» **Exercise description**
Set down a word-for-word copy of the data below, limited to the lines from the first through the line with "### Responses -/".

[Opening Excerpted records section]

-- ==== Sys2Proof/Safety.lean ====
section
/-! DEFINITION. The terms claims are stated in, written from the spec's own words and apart from the
meanings: the opcode map, the code string, the check digit, bit ranges, the presentation order, the bit
display, the invariant of a block and a run of a host's program. -/

namespace Sys2Proof.Machine

/-! ### Responses -/

/-- `s` with one more response delivered and nothing else changed (R65, R185). -/
def State.answered (s : State) (status : Status) (value : Byte) : State :=
  { s with responses := s.responses ++ [{ status := status, value := value }] }

/-- While the engine is dead the command answers the catalog status and writes nothing (R23, R181). -/
def RefusedWhenDead (i : Instr) (s : State) : Prop :=
  (s.eng = .deadUnavailable → exec i s = .next (s.answered .catalogUnavailable 0)) ∧
  (s.eng = .deadMalformed → exec i s = .next (s.answered .catalogMalformed 0))

/-- R180, transcribed by command: the failing statuses of a live engine. -/
def ownStatuses : Instr → List Status
  | .valof _ => [.notFound]
  | .chrof _ => [.notFound]
  | .clr => []
  | .dec => [.invalidCode]
  | .enc => [.notFound]
  | .csum => [.notFound]
  | .setb _ _ _ => [.invalidRange]
  | .clrb _ _ _ => [.invalidRange]
  | .chkb _ _ _ => [.invalidRange]
  | .addo => [.optionNotFound, .invalidRange]
  | .remo => [.optionNotFound, .invalidRange]
  | .enopt => [.invalidRange]
  | .avopt => [.invalidRange]
  | .bits => [.notFound]

/-! ### The opcode map -/

/-- R63, transcribed: the command, `match`, `mask`. -/
def opcodeMap : List (Opcode × CommandWord × CommandWord) :=
  [(.valof, 0x01000000, 0xFFFFFF00), (.chrof, 0x02000000, 0xFFFFFF00),
   (.clr, 0x10000000, 0xFFFFFFFF), (.dec, 0x11000000, 0xFFFFFFFF), (.enc, 0x12000000, 0xFFFFFFFF),
   (.csum, 0x18000000, 0xFFFFFFFF),
   (.setb, 0x20000000, 0xFF000000), (.clrb, 0x21000000, 0xFF000000), (.chkb, 0x22000000, 0xFF000000),
   (.addo, 0x28000000, 0xFFFFFFFF), (.remo, 0x29000000, 0xFFFFFFFF),
   (.enopt, 0x2A000000, 0xFFFFFFFF), (.avopt, 0x2B000000, 0xFFFFFFFF),
   (.bits, 0x30000000, 0xFFFFFFFF)]

/-! ### Code strings -/

/-- Six symbols of a code string: those of the values at `start .. start + 5`. -/
def codeGroup (sym : Alphabet) (y : Nat → Fin 64) (start : Nat) : List Byte :=
  List.ofFn fun j : Fin 6 => sym[y (start + j)]

/-- `AAAAAA-BBBBBB-C-DDDDDD-EEEEEE` (R68) with the values `y 0 .. y 23` and the check character `c`. -/
def fullCode (sym : Alphabet) (y : Nat → Fin 64) (c : Byte) : List Byte :=
  codeGroup sym y 0 ++ [Config.dash] ++ codeGroup sym y 6 ++ [Config.dash] ++ [c] ++ [Config.dash] ++
    codeGroup sym y 12 ++ [Config.dash] ++ codeGroup sym y 18

/-- `AAAAAA-BBBBBB-C` (R69) with the values `y 0 .. y 11` and the check character `c`. -/
def legacyCode (sym : Alphabet) (y : Nat → Fin 64) (c : Byte) : List Byte :=
  codeGroup sym y 0 ++ [Config.dash] ++ codeGroup sym y 6 ++ [Config.dash] ++ [c]

/-- The string matches the full pattern (R68). -/
def FullForm (sym : Alphabet) (s : List Byte) : Prop :=
  ∃ (y : Nat → Fin 64) (c : Byte), c ∈ sym.toList ∧ s = fullCode sym y c

/-- The string matches the legacy pattern (R69). -/
def LegacyForm (sym : Alphabet) (s : List Byte) : Prop :=
  ∃ (y : Nat → Fin 64) (c : Byte), c ∈ sym.toList ∧ s = legacyCode sym y c

/-- The payload whose bytes are the values `y 0 .. y 23`. -/
@[irreducible] def payloadOf (y : Nat → Fin 64) : Payload := Vector.ofFn fun j : Fin 24 => BitVec.ofNat 8 (y j).val

/-- The values of a legacy string: those of groups A and B, then zero symbols (R69, R105). -/
def legacyValues (y : Nat → Fin 64) : Nat → Fin 64 := fun j => if j < 12 then y j else 0

/-- The payload holds the values `y`, all of them in the alphabet (R21). -/
def HoldsValues (x : Payload) (y : Nat → Fin 64) : Prop := ∀ j : Fin 24, x[j].toNat = (y j).val

/-- Some payload byte is above 63 (R21, R108). -/
def OutOfAlphabet (x : Payload) : Prop := ∃ j : Fin 24, 63 < x[j].toNat

/-! ### The check digit -/

/-- The digit sum of a number below 1000, as R121 writes it out. -/
def digitSum (n : Nat) : Nat := n / 100 + n / 10 % 10 + n % 10

/-- `result` of R122 over the values `y 0 .. y 23`. -/
def luhnResult (y : Nat → Fin 64) : Nat :=
  ∑ i ∈ Finset.range 24, if i % 2 = 0 then digitSum (2 * (y i).val) else digitSum (y i).val

/-- The check digit of R122 over the values `y 0 .. y 23`. -/
def checkDigit (y : Nat → Fin 64) : Nat := (10 - luhnResult y % 10) % 10

/-- The character of the check digit: `0x30 + checksum` (R107, R125). -/
def checkCharacter (y : Nat → Fin 64) : Byte := BitVec.ofNat 8 (0x30 + checkDigit y)

/-! ### Bit ranges -/

/-- R130: the four conditions on a coordinate triple. -/
def RangeIsValid (byteOffset bitOffset bitSize : Int) : Prop :=
  (1 ≤ byteOffset ∧ byteOffset ≤ 24) ∧ (0 ≤ bitOffset ∧ bitOffset ≤ 7) ∧ 1 ≤ bitSize ∧
    bitOffset - bitSize + 1 ≥ 0

/-- Bit `k` of payload byte `i` belongs to the range (R131): byte `byte_offset - 1`, bits
`bit_offset - bit_size + 1 .. bit_offset`. -/
def InRange (byteOffset bitOffset bitSize : Int) (i : Fin 24) (k : Nat) : Prop :=
  (i.val : Int) = byteOffset - 1 ∧ bitOffset - bitSize + 1 ≤ (k : Int) ∧ (k : Int) ≤ bitOffset

/-- `y` is `x` with every bit of the range 1 and every other bit as it was (R131). -/
def SetsExactly (byteOffset bitOffset bitSize : Int) (x y : Payload) : Prop :=
  ∀ (i : Fin 24) (k : Nat), k < 8 →
    (y[i].getLsbD k = true ↔ (InRange byteOffset bitOffset bitSize i k ∨ x[i].getLsbD k = true))

/-- `y` is `x` with every bit of the range 0 and every other bit as it was (R132). -/
def ClearsExactly (byteOffset bitOffset bitSize : Int) (x y : Payload) : Prop :=
  ∀ (i : Fin 24) (k : Nat), k < 8 →
    (y[i].getLsbD k = true ↔ (¬ InRange byteOffset bitOffset bitSize i k ∧ x[i].getLsbD k = true))

/-- Every bit of the range is 1 (R133). -/
def AllSet (byteOffset bitOffset bitSize : Int) (x : Payload) : Prop :=
  ∀ (i : Fin 24) (k : Nat), InRange byteOffset bitOffset bitSize i k → x[i].getLsbD k = true

/-! ### Options -/

/-- The descriptor's coordinates are valid (R130). -/
def DescriptorIsValid (d : Descriptor) : Prop :=
  RangeIsValid d.byteOffset.toInt d.bitOffset.toInt d.bitSize.toInt

/-- The option is enabled (R155). -/
def OptionEnabled (x : Payload) (d : Descriptor) : Prop :=
  AllSet d.byteOffset.toInt d.bitOffset.toInt d.bitSize.toInt x

/-- Catalog index `j` comes before `k` in presentation order (R28): by `(byte_offset, bit_offset, bit_size)`
as integers, equal keys by insertion index. -/
def PresentedBefore (cat : Catalog) (j k : Nat) : Prop :=
  ∃ d e, cat[j]? = some d ∧ cat[k]? = some e ∧
    (d.byteOffset.toInt < e.byteOffset.toInt ∨
      d.byteOffset.toInt = e.byteOffset.toInt ∧
        (d.bitOffset.toInt < e.bitOffset.toInt ∨
          d.bitOffset.toInt = e.bitOffset.toInt ∧
            (d.bitSize.toInt < e.bitSize.toInt ∨ d.bitSize.toInt = e.bitSize.toInt ∧ j < k)))

/-- `IDX` holds the catalog indices `ks`, 16 bits each (R25). -/
def indexWords (ks : List Nat) : List IndexWord := ks.map (BitVec.ofNat 16)

/-! ### The bit display -/

/-- `off(j)`: where token `j` of the bit display starts (R172). -/
def tokenOffset (j : Nat) : Nat :=
  if j ≤ 6 then 9 * j
  else if j ≤ 13 then 9 * j - 7
  else if j = 14 then 112
  else if j = 15 then 121
  else if j ≤ 22 then 9 * j - 21
  else 9 * j - 28

/-- Where the data symbol of `x[j]` stands in a full-form string (the table of R42). -/
def dataPosition (j : Nat) : Nat :=
  if j ≤ 5 then j else if j ≤ 11 then j + 1 else if j ≤ 17 then j + 4 else j + 5

/-- The eight characters at `start` are the bits of `v`, bit 0 first (R171). -/
def ShowsBits (out : List Byte) (start v : Nat) : Prop :=
  ∀ k < 8, out[start + k]? = some (if v.testBit k then 0x31 else 0x30)

/-- The 232 characters of the bit display (R170 to R172) of the values `y 0 .. y 23`. -/
structure IsBitDisplay (y : Nat → Fin 64) (out : List Byte) : Prop where
  length : out.length = 232
  data   : ∀ j < 24, ShowsBits out (tokenOffset (dataPosition j)) (y j).val
  digit  : ShowsBits out 112 (checkDigit y)
  dashes : ∀ j ∈ [6, 13, 15, 22], out[tokenOffset j]? = some Config.dash
  spaces : ∀ j, 1 ≤ j → j ≤ 28 → out[tokenOffset j - 1]? = some Config.space

/-! ### Invariant and runs -/

/-- The invariant of a block: legal parameters (R8), `ENG` as reset sampled it (R23), `STR` within its
capacity (R24), `IDX` a list of catalog indices without duplicates (R25, R159), and no value beside a failing
status (R65). -/
structure State.Inv (s : State) : Prop where
  params    : s.params.WF
  eng       : s.eng = Eng.ofLoad s.params.catLoad
  str       : s.str.length ≤ Config.strCapacity
  idx       : ∀ k ∈ s.idx, k.toNat < s.params.catalog.length
  idxNodup  : s.idx.Nodup
  responses : ∀ r ∈ s.responses, r.status ≠ .ok → r.value = 0

/-- `s'` is where the block stands after `n` steps from `s`, none of which stopped. -/
def RunsTo (n : Nat) (s s' : State) : Prop := Host.Core.run core n s = .next s'

/-- How many lines of a program are command words; each gets one response (R65). -/
def commandCount (program : List Line) : Nat :=
  program.countP fun l => match l with
    | .cmd _ => true
    | .reset => false
    | .str _ => false

end Sys2Proof.Machine
end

[Closing Excerpted records section]

» **Expected output**
-- ==== Sys2Proof/Safety.lean ====
section
/-! DEFINITION. The terms claims are stated in, written from the spec's own words and apart from the
meanings: the opcode map, the code string, the check digit, bit ranges, the presentation order, the bit
display, the invariant of a block and a run of a host's program. -/

namespace Sys2Proof.Machine

/-! ### Responses -/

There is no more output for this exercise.